## WHAT IS BEING ASKED
Print every line of the listing exactly, please.

---+---

/-! ### Element-wise stages (R171, R179 to R181) -/

/-- The functions of R180: its special cases and exact functions, and free values within the stated error for the rest. Every result
is a lane float. [DESIGN CHOICE: log entry 12] -/
def funcVal (op : Nat) (v : LV) : LV × Bool :=
  match op, v with
  | 11, v => (.f (roundLane v.num.abs), false)
  | 12, v => (.f (roundLane v.num.neg), false)
  | op, v =>
    let x := v.toFloat
    let free : Num := withinUlps (funcUlps op) (funcNear op x)
      (Config.funcResult op (BitVec.ofNat 64 (laneLayout.convert true .odd x).1)).toNat
    let r : Num :=
      match x with
      | .nan => .nan
      | .inf true => match op with
        | 0 | 1 | 8 => .fin false 0 0
        | 4 => .fin true 0 0
        | 7 => .fin true 1 0
        | 9 | 10 => .fin true 0 0
        | _ => .nan
      | .inf false => match op with
        | 4 | 6 => .fin false 0 0
        | 7 | 8 => .fin false 1 0
        | _ => .inf false
      | .fin neg m _ =>
        if m = 0 then
          (match op with
          | 2 | 3 => .inf true
          | 4 | 6 => .inf neg
          | 5 => if neg then .fin true 0 0 else free
          | _ => free)
        else if neg && (op == 2 || op == 3 || op == 5 || op == 6) then .nan
        else free
    (.f (roundLane r), false)

/-- What CMP gives (R179). -/
def cmpVal (op : Nat) (a b : LV) : Bool :=
  match op with
  | 0 => a.eq b
  | 1 => !a.eq b
  | 2 => a.lt b
  | 3 => a.lt b || a.eq b
  | 4 => b.lt a
  | 5 => b.lt a || a.eq b
  | 6 => a.num.isNan
  | _ => (match a.num with | .inf _ => true | _ => false)

/-- An operand element: its value, and whether it is poisoned. -/
abbrev Operand := LV × Bool

/-- One element through an element-wise stage: `b` and `c` its operands, `ix` the index INDEX chooses, `r` RANDOM's draw. A CMP of
an element with a poisoned operand keeps the element and its mask as they are: it gives no value that could be poisoned, and the manual
does not say what the mask becomes. [DESIGN CHOICE: log entry 11] -/
def elementStage (k : Nat) (b c : Operand) (ix : Int) (r : Nat) (l : Lane) : Lane × Bool :=
  let op := stOp k
  let put (v : LV × Bool) (bad : Bool) : Lane × Bool := ({ l with val := v.1, poison := bad }, v.2)
  match stKind k with
  | 3 =>
    if l.poison ∨ b.2 ∧ op ≤ 5 then (l, false)
    else
      let x := cmpVal op l.val b.1
      ({ l with mask := if bit k 0 then l.mask && x else x }, false)
  | 4 =>
    let v := if l.mask then l.val else b.1
    ({ l with val := v, poison := l.poison || b.2, mask := bit k 0 && l.mask || !bit k 0 }, false)
  | 6 =>
    if op = 0 then ({ l with mask := l.mask && !decide (r < bits k 31 16) }, false)
    else if !l.mask then (l, false)
    else put (.f (.fin false r (-16)), false) l.poison
  | kind =>
    if !l.mask then (l, false)
    else match kind with
    | 0 => put (match op with
        | 0 => l.val.op2 Num.add (· + ·) b.1
        | 1 => l.val.op2 Num.sub (· - ·) b.1
        | 2 => b.1.op2 Num.sub (· - ·) l.val
        | 3 => l.val.op2 Num.mul (· * ·) b.1
        | 4 => l.val.op2 numMax max b.1
        | _ => l.val.op2 numMin min b.1) (l.poison || b.2)
    | 1 =>
      let bad := l.poison || b.2 || c.2
      put (match l.val, b.1, c.1 with
        | .i x, .i y, .i z => satLane (match op with
          | 0 => x * y + z
          | 1 => x * y - z
          | _ => z - x * y)
        | x, y, z =>
          let p := x.toFloat.mul y.toFloat
          (.f (roundLane (match op with
            | 0 => p.add z.toFloat
            | 1 => p.sub z.toFloat
            | _ => z.toFloat.sub p)), false)) bad
    | 2 => put (funcVal op l.val) l.poison
    | 5 => put ((if stBsrc k = 1 then b.1 else .i 0).op2 Num.add (· + ·) (.i ix)) (l.poison || (stBsrc k == 1 && b.2))
    | _ => (l, false)

end Sys2Proof.Machine
end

---+---

## WRITTEN SOLUTION
/-! ### Element-wise stages (R171, R179 to R181) -/

/-- The functions of R180: its special cases and exact functions, and free values within the stated error for the rest. Every result
is a lane float. [DESIGN CHOICE: log entry 12] -/
def funcVal (op : Nat) (v : LV) : LV × Bool :=
  match op, v with
  | 11, v => (.f (roundLane v.num.abs), false)
  | 12, v => (.f (roundLane v.num.neg), false)
  | op, v =>
    let x := v.toFloat
    let free : Num := withinUlps (funcUlps op) (funcNear op x)
      (Config.funcResult op (BitVec.ofNat 64 (laneLayout.convert true .odd x).1)).toNat
    let r : Num :=
      match x with
      | .nan => .nan
      | .inf true => match op with
        | 0 | 1 | 8 => .fin false 0 0
        | 4 => .fin true 0 0
        | 7 => .fin true 1 0
        | 9 | 10 => .fin true 0 0
        | _ => .nan
      | .inf false => match op with
        | 4 | 6 => .fin false 0 0
        | 7 | 8 => .fin false 1 0
        | _ => .inf false
      | .fin neg m _ =>
        if m = 0 then
          (match op with
          | 2 | 3 => .inf true
          | 4 | 6 => .inf neg
          | 5 => if neg then .fin true 0 0 else free
          | _ => free)
        else if neg && (op == 2 || op == 3 || op == 5 || op == 6) then .nan
        else free
    (.f (roundLane r), false)

/-- What CMP gives (R179). -/
def cmpVal (op : Nat) (a b : LV) : Bool :=
  match op with
  | 0 => a.eq b
  | 1 => !a.eq b
  | 2 => a.lt b
  | 3 => a.lt b || a.eq b
  | 4 => b.lt a
  | 5 => b.lt a || a.eq b
  | 6 => a.num.isNan
  | _ => (match a.num with | .inf _ => true | _ => false)

/-- An operand element: its value, and whether it is poisoned. -/
abbrev Operand := LV × Bool

/-- One element through an element-wise stage: `b` and `c` its operands, `ix` the index INDEX chooses, `r` RANDOM's draw. A CMP of
an element with a poisoned operand keeps the element and its mask as they are: it gives no value that could be poisoned, and the manual
does not say what the mask becomes. [DESIGN CHOICE: log entry 11] -/
def elementStage (k : Nat) (b c : Operand) (ix : Int) (r : Nat) (l : Lane) : Lane × Bool :=
  let op := stOp k
  let put (v : LV × Bool) (bad : Bool) : Lane × Bool := ({ l with val := v.1, poison := bad }, v.2)
  match stKind k with
  | 3 =>
    if l.poison ∨ b.2 ∧ op ≤ 5 then (l, false)
    else
      let x := cmpVal op l.val b.1
      ({ l with mask := if bit k 0 then l.mask && x else x }, false)
  | 4 =>
    let v := if l.mask then l.val else b.1
    ({ l with val := v, poison := l.poison || b.2, mask := bit k 0 && l.mask || !bit k 0 }, false)
  | 6 =>
    if op = 0 then ({ l with mask := l.mask && !decide (r < bits k 31 16) }, false)
    else if !l.mask then (l, false)
    else put (.f (.fin false r (-16)), false) l.poison
  | kind =>
    if !l.mask then (l, false)
    else match kind with
    | 0 => put (match op with
        | 0 => l.val.op2 Num.add (· + ·) b.1
        | 1 => l.val.op2 Num.sub (· - ·) b.1
        | 2 => b.1.op2 Num.sub (· - ·) l.val
        | 3 => l.val.op2 Num.mul (· * ·) b.1
        | 4 => l.val.op2 numMax max b.1
        | _ => l.val.op2 numMin min b.1) (l.poison || b.2)
    | 1 =>
      let bad := l.poison || b.2 || c.2
      put (match l.val, b.1, c.1 with
        | .i x, .i y, .i z => satLane (match op with
          | 0 => x * y + z
          | 1 => x * y - z
          | _ => z - x * y)
        | x, y, z =>
          let p := x.toFloat.mul y.toFloat
          (.f (roundLane (match op with
            | 0 => p.add z.toFloat
            | 1 => p.sub z.toFloat
            | _ => z.toFloat.sub p)), false)) bad
    | 2 => put (funcVal op l.val) l.poison
    | 5 => put ((if stBsrc k = 1 then b.1 else .i 0).op2 Num.add (· + ·) (.i ix)) (l.poison || (stBsrc k == 1 && b.2))
    | _ => (l, false)

end Sys2Proof.Machine
end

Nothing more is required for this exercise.